======== Provided data

/-- R493 to R496, R500, R502 and R503. -/
def Obligations.BerylCountersAndTime : Prop :=
  (∀ s : State, s.brl.on = true → s.comps.Pairwise (fun a b => a.slot ≠ b.slot) → Completes .meterTick s (fun t =>
      Counted BRL_ELAPSED 1 s t ∧ SameBut [.regs, .brl] s t ∧ RegsBut [BRL_ELAPSED, BRL_CIVIL, BRL_STATUS_CIVIL_VALID] s t
      ∧ (∀ d, s.brl.declared = some d → d < 2 ^ 64 → fget BRL_CIVIL t = d ∧ t.brl.declared = none)
      ∧ (s.brl.declared = none → fget BRL_STATUS_CIVIL_VALID s = 1 →
          if fget BRL_CIVIL s + 1 < civilMs 2400 1 1 0 0 0 0 then fget BRL_CIVIL t = fget BRL_CIVIL s + 1
          else fget BRL_CIVIL t = 0 ∧ fget BRL_STATUS_CIVIL_VALID t = 0)
      ∧ ∀ c ∈ s.comps, ∀ m, kget? s.brl.meters c.slot = some m → ∃ n, kget? t.brl.meters c.slot = some n ∧ n.since = m.since + 1
          ∧ n.lfLost = (m.lfLost || fget BRL_STATUS_LFREF_LOST s == 1)
          ∧ (∀ i, n.counts[i]? = (m.counts[i]?).map (fun x => match i with
              | 0 => if c.state = CState.failed then x else min (x + 1) (2 ^ 64 - 1)
              | 1 => if c.state = CState.failed then min (x + 1) (2 ^ 64 - 1) else x
              | 2 => min (x + c.nearBytes / frameBytes) (2 ^ 64 - 1)
              | 3 => min (x + c.farBytes / frameBytes) (2 ^ 64 - 1)
              | 4 => min (x + c.harvestReserve / frameBytes) (2 ^ 64 - 1)
              | _ => x))))
  ∧ (∀ (slot : Fin 64) (e : Fin 6) (n lines : Nat) (m : Meter) (s : State), s.brl.on = true → kget? s.brl.meters slot = some m →
      Completes (.meterTokens slot [(e, n)] lines) s (fun t => SameBut [.brl] s t ∧ (∀ k, k ≠ slot.val → kget? t.brl.meters k = kget? s.brl.meters k)
        ∧ ∃ y, kget? t.brl.meters slot = some y ∧ ∀ i, y.counts[i]? = (m.counts[i]?).map (fun x =>
            if i = 5 + e.val then min (x + n) (2 ^ 64 - 1) else if i = 11 then min (x + lines) (2 ^ 64 - 1) else x)))
  ∧ (∀ s : State, s.brl.on = true → Completes .checkpoint s (fun t => SameBut [.brl] s t ∧ t.brl.check.meters = s.brl.meters
      ∧ t.brl.check.sealCnt = fget BRL_COUNTS_SEAL_CNT s ∧ t.brl.check.decls = fget BRL_COUNTS_TIME_DECL_CNT s
      ∧ t.brl.check.reportSeq = s.brl.reportSeq ∧ t.brl.journal.length = s.brl.journal.length + 1 ∧ t.brl.jseq = s.brl.jseq + 1))
  ∧ (∀ (fw : List Byte) (s : State), s.brl.on = false → s.brl.check.sealCnt < 2 ^ 32 - 1 → s.brl.check.decls < 2 ^ 32 →
      Completes (.berylPowerUp fw) s (fun t => t.brl.on = true ∧ t.brl.fwDigest = fw ∧ t.brl.reportSeq = s.brl.check.reportSeq
        ∧ fget BRL_STATUS_POWER_EPOCH t = (fget BRL_STATUS_POWER_EPOCH s + 1) % 2 ^ 32
        ∧ [BRL_STATUS_CIVIL_VALID, BRL_STATUS_DISCONTINUITY, BRL_ELAPSED, BRL_CIVIL].map (fun f => fget f t) = [0, 1, 0, 0]
        ∧ fget BRL_COUNTS_TIME_DECL_CNT t = s.brl.check.decls
        ∧ fget BRL_COUNTS_SEAL_CNT t = s.brl.check.sealCnt + (if s.brl.fwDigest = [] ∨ s.brl.fwDigest = fw then 0 else 1)
        ∧ (∀ k m, kget? s.brl.check.meters k = some m → kget? t.brl.meters k = some { m with lastCut := 0, gap := true })
        ∧ SameBut [.regs, .brl] s t))
  ∧ (∀ s : State, s.brl.on = true → Completes .berylWatchdog s (fun t => t.brl = { s.brl with restarting := true }
      ∧ Counted (BRL_EVENTS 1) 1 s t ∧ RegsBut [BRL_EVENTS 1] s t ∧ SameBut [.regs, .brl] s t))
  ∧ (∀ s : State, (s.brl.deferred = [] → Completes .berylRestartDone s (fun t => t.brl = { s.brl with restarting := false } ∧ SameBut [.brl] s t))
      ∧ (∀ slot c m, s.brl.deferred = [slot] → compAt slot s = some c → kget? s.brl.meters c.slot = some m →
          Completes .berylRestartDone s (fun t => t.brl.restarting = false ∧ t.brl.deferred = [] ∧ t.brl.reportSeq = s.brl.reportSeq + 1
            ∧ (∃ b, t.out = s.out ++ [.record "REPORT" b]) ∧ SameBut [.regs, .brl, .out] s t)))
  ∧ (∀ (y : BitVec 16) (mo d h mi se : BitVec 8) (ms : BitVec 16) (s : State), s.brl.on = true →
      let r := civilCheck y.toNat mo.toNat d.toNat h.toNat mi.toNat se.toNat ms.toNat
      (r = 0 ↔ 1970 ≤ y.toNat ∧ y.toNat ≤ 2399 ∧ 1 ≤ mo.toNat ∧ mo.toNat ≤ 12 ∧ 1 ≤ d.toNat ∧ d.toNat ≤ monthDays y.toNat mo.toNat
        ∧ h.toNat ≤ 23 ∧ mi.toNat ≤ 59 ∧ se.toNat ≤ 59 ∧ ms.toNat ≤ 999)
      ∧ Completes (.setCivilTime y mo d h mi se ms) s (fun t => t.out = s.out ++ [.answer 0 r []]
        ∧ (r ≠ 0 → Counted (BRL_EVENTS 0) 1 s t ∧ RegsBut [BRL_EVENTS 0] s t ∧ SameBut [.regs, .out] s t)
        ∧ (r = 0 → fget BRL_STATUS_CIVIL_VALID t = 1 ∧ fget BRL_STATUS_DISCONTINUITY t = 0 ∧ Counted BRL_COUNTS_TIME_DECL_CNT 1 s t
            ∧ t.brl.declared = some (civilMs y.toNat mo.toNat d.toNat h.toNat mi.toNat se.toNat ms.toNat)
            ∧ t.brl.jseq = s.brl.jseq + 2 ∧ SameBut [.regs, .out, .brl] s t)))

================

## [Task statement]
Please reproduce the records exactly, without leaving any out.

## [Task result]
/-- R493 to R496, R500, R502 and R503. -/
def Obligations.BerylCountersAndTime : Prop :=
  (∀ s : State, s.brl.on = true → s.comps.Pairwise (fun a b => a.slot ≠ b.slot) → Completes .meterTick s (fun t =>
      Counted BRL_ELAPSED 1 s t ∧ SameBut [.regs, .brl] s t ∧ RegsBut [BRL_ELAPSED, BRL_CIVIL, BRL_STATUS_CIVIL_VALID] s t
      ∧ (∀ d, s.brl.declared = some d → d < 2 ^ 64 → fget BRL_CIVIL t = d ∧ t.brl.declared = none)
      ∧ (s.brl.declared = none → fget BRL_STATUS_CIVIL_VALID s = 1 →
          if fget BRL_CIVIL s + 1 < civilMs 2400 1 1 0 0 0 0 then fget BRL_CIVIL t = fget BRL_CIVIL s + 1
          else fget BRL_CIVIL t = 0 ∧ fget BRL_STATUS_CIVIL_VALID t = 0)
      ∧ ∀ c ∈ s.comps, ∀ m, kget? s.brl.meters c.slot = some m → ∃ n, kget? t.brl.meters c.slot = some n ∧ n.since = m.since + 1
          ∧ n.lfLost = (m.lfLost || fget BRL_STATUS_LFREF_LOST s == 1)
          ∧ (∀ i, n.counts[i]? = (m.counts[i]?).map (fun x => match i with
              | 0 => if c.state = CState.failed then x else min (x + 1) (2 ^ 64 - 1)
              | 1 => if c.state = CState.failed then min (x + 1) (2 ^ 64 - 1) else x
              | 2 => min (x + c.nearBytes / frameBytes) (2 ^ 64 - 1)
              | 3 => min (x + c.farBytes / frameBytes) (2 ^ 64 - 1)
              | 4 => min (x + c.harvestReserve / frameBytes) (2 ^ 64 - 1)
              | _ => x))))
  ∧ (∀ (slot : Fin 64) (e : Fin 6) (n lines : Nat) (m : Meter) (s : State), s.brl.on = true → kget? s.brl.meters slot = some m →
      Completes (.meterTokens slot [(e, n)] lines) s (fun t => SameBut [.brl] s t ∧ (∀ k, k ≠ slot.val → kget? t.brl.meters k = kget? s.brl.meters k)
        ∧ ∃ y, kget? t.brl.meters slot = some y ∧ ∀ i, y.counts[i]? = (m.counts[i]?).map (fun x =>
            if i = 5 + e.val then min (x + n) (2 ^ 64 - 1) else if i = 11 then min (x + lines) (2 ^ 64 - 1) else x)))
  ∧ (∀ s : State, s.brl.on = true → Completes .checkpoint s (fun t => SameBut [.brl] s t ∧ t.brl.check.meters = s.brl.meters
      ∧ t.brl.check.sealCnt = fget BRL_COUNTS_SEAL_CNT s ∧ t.brl.check.decls = fget BRL_COUNTS_TIME_DECL_CNT s
      ∧ t.brl.check.reportSeq = s.brl.reportSeq ∧ t.brl.journal.length = s.brl.journal.length + 1 ∧ t.brl.jseq = s.brl.jseq + 1))
  ∧ (∀ (fw : List Byte) (s : State), s.brl.on = false → s.brl.check.sealCnt < 2 ^ 32 - 1 → s.brl.check.decls < 2 ^ 32 →
      Completes (.berylPowerUp fw) s (fun t => t.brl.on = true ∧ t.brl.fwDigest = fw ∧ t.brl.reportSeq = s.brl.check.reportSeq
        ∧ fget BRL_STATUS_POWER_EPOCH t = (fget BRL_STATUS_POWER_EPOCH s + 1) % 2 ^ 32
        ∧ [BRL_STATUS_CIVIL_VALID, BRL_STATUS_DISCONTINUITY, BRL_ELAPSED, BRL_CIVIL].map (fun f => fget f t) = [0, 1, 0, 0]
        ∧ fget BRL_COUNTS_TIME_DECL_CNT t = s.brl.check.decls
        ∧ fget BRL_COUNTS_SEAL_CNT t = s.brl.check.sealCnt + (if s.brl.fwDigest = [] ∨ s.brl.fwDigest = fw then 0 else 1)
        ∧ (∀ k m, kget? s.brl.check.meters k = some m → kget? t.brl.meters k = some { m with lastCut := 0, gap := true })
        ∧ SameBut [.regs, .brl] s t))
  ∧ (∀ s : State, s.brl.on = true → Completes .berylWatchdog s (fun t => t.brl = { s.brl with restarting := true }
      ∧ Counted (BRL_EVENTS 1) 1 s t ∧ RegsBut [BRL_EVENTS 1] s t ∧ SameBut [.regs, .brl] s t))
  ∧ (∀ s : State, (s.brl.deferred = [] → Completes .berylRestartDone s (fun t => t.brl = { s.brl with restarting := false } ∧ SameBut [.brl] s t))
      ∧ (∀ slot c m, s.brl.deferred = [slot] → compAt slot s = some c → kget? s.brl.meters c.slot = some m →
          Completes .berylRestartDone s (fun t => t.brl.restarting = false ∧ t.brl.deferred = [] ∧ t.brl.reportSeq = s.brl.reportSeq + 1
            ∧ (∃ b, t.out = s.out ++ [.record "REPORT" b]) ∧ SameBut [.regs, .brl, .out] s t)))
  ∧ (∀ (y : BitVec 16) (mo d h mi se : BitVec 8) (ms : BitVec 16) (s : State), s.brl.on = true →
      let r := civilCheck y.toNat mo.toNat d.toNat h.toNat mi.toNat se.toNat ms.toNat
      (r = 0 ↔ 1970 ≤ y.toNat ∧ y.toNat ≤ 2399 ∧ 1 ≤ mo.toNat ∧ mo.toNat ≤ 12 ∧ 1 ≤ d.toNat ∧ d.toNat ≤ monthDays y.toNat mo.toNat
        ∧ h.toNat ≤ 23 ∧ mi.toNat ≤ 59 ∧ se.toNat ≤ 59 ∧ ms.toNat ≤ 999)
      ∧ Completes (.setCivilTime y mo d h mi se ms) s (fun t => t.out = s.out ++ [.answer 0 r []]
        ∧ (r ≠ 0 → Counted (BRL_EVENTS 0) 1 s t ∧ RegsBut [BRL_EVENTS 0] s t ∧ SameBut [.regs, .out] s t)
        ∧ (r = 0 → fget BRL_STATUS_CIVIL_VALID t = 1 ∧ fget BRL_STATUS_DISCONTINUITY t = 0 ∧ Counted BRL_COUNTS_TIME_DECL_CNT 1 s t
            ∧ t.brl.declared = some (civilMs y.toNat mo.toNat d.toNat h.toNat mi.toNat se.toNat ms.toNat)
            ∧ t.brl.jseq = s.brl.jseq + 2 ∧ SameBut [.regs, .out, .brl] s t)))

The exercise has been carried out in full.